-- ==== Sys2Proof/Machine/Atomic.lean ====
section
/-! DEFINITION. The operations of ATOM, RED, CAS and ATOMS (R84, R210, R280, R283). -/

namespace Sys2Proof.Machine

/-- The bytes of an atomic type (R38). -/
def atomSize (ty : AtomTy) : Nat := if ty.is64 then 8 else 4

/-- A value of an atomic type as an integer. -/
def atomInt (ty : AtomTy) (x : Nat) : Int :=
  match ty with
  | .ws => (bv 32 x).toInt
  | .ds => (bv 64 x).toInt
  | .f32 | .w | .f64 | .d => (x : Int)

/-- The new value and the flags of one lane (R210, R280). -/
def atomNew (op : AtomOp) (ty : AtomTy) (old x : Nat) : Nat × Flags :=
  match op with
  | .add => ((old + x) % 2 ^ (8 * atomSize ty), 0)
  | .min => (if atomInt ty old ≤ atomInt ty x then old else x, 0)
  | .max => (if atomInt ty x ≤ atomInt ty old then old else x, 0)
  | .and => (old &&& x, 0)
  | .or => (old ||| x, 0)
  | .xor => (old ^^^ x, 0)
  | .exch => (x, 0)
  | .fadd => if ty.is64 then fp64.add old x else fp32.add old x

end Sys2Proof.Machine
end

-------------------------

What is being asked> What is needed is an exact copy of the lines from the one containing "R280, R283). -/" through the last line of the records above, both included.

Task solution>
/-! DEFINITION. The operations of ATOM, RED, CAS and ATOMS (R84, R210, R280, R283). -/

namespace Sys2Proof.Machine

/-- The bytes of an atomic type (R38). -/
def atomSize (ty : AtomTy) : Nat := if ty.is64 then 8 else 4

/-- A value of an atomic type as an integer. -/
def atomInt (ty : AtomTy) (x : Nat) : Int :=
  match ty with
  | .ws => (bv 32 x).toInt
  | .ds => (bv 64 x).toInt
  | .f32 | .w | .f64 | .d => (x : Int)

/-- The new value and the flags of one lane (R210, R280). -/
def atomNew (op : AtomOp) (ty : AtomTy) (old x : Nat) : Nat × Flags :=
  match op with
  | .add => ((old + x) % 2 ^ (8 * atomSize ty), 0)
  | .min => (if atomInt ty old ≤ atomInt ty x then old else x, 0)
  | .max => (if atomInt ty x ≤ atomInt ty old then old else x, 0)
  | .and => (old &&& x, 0)
  | .or => (old ||| x, 0)
  | .xor => (old ^^^ x, 0)
  | .exch => (x, 0)
  | .fadd => if ty.is64 then fp64.add old x else fp32.add old x

end Sys2Proof.Machine
end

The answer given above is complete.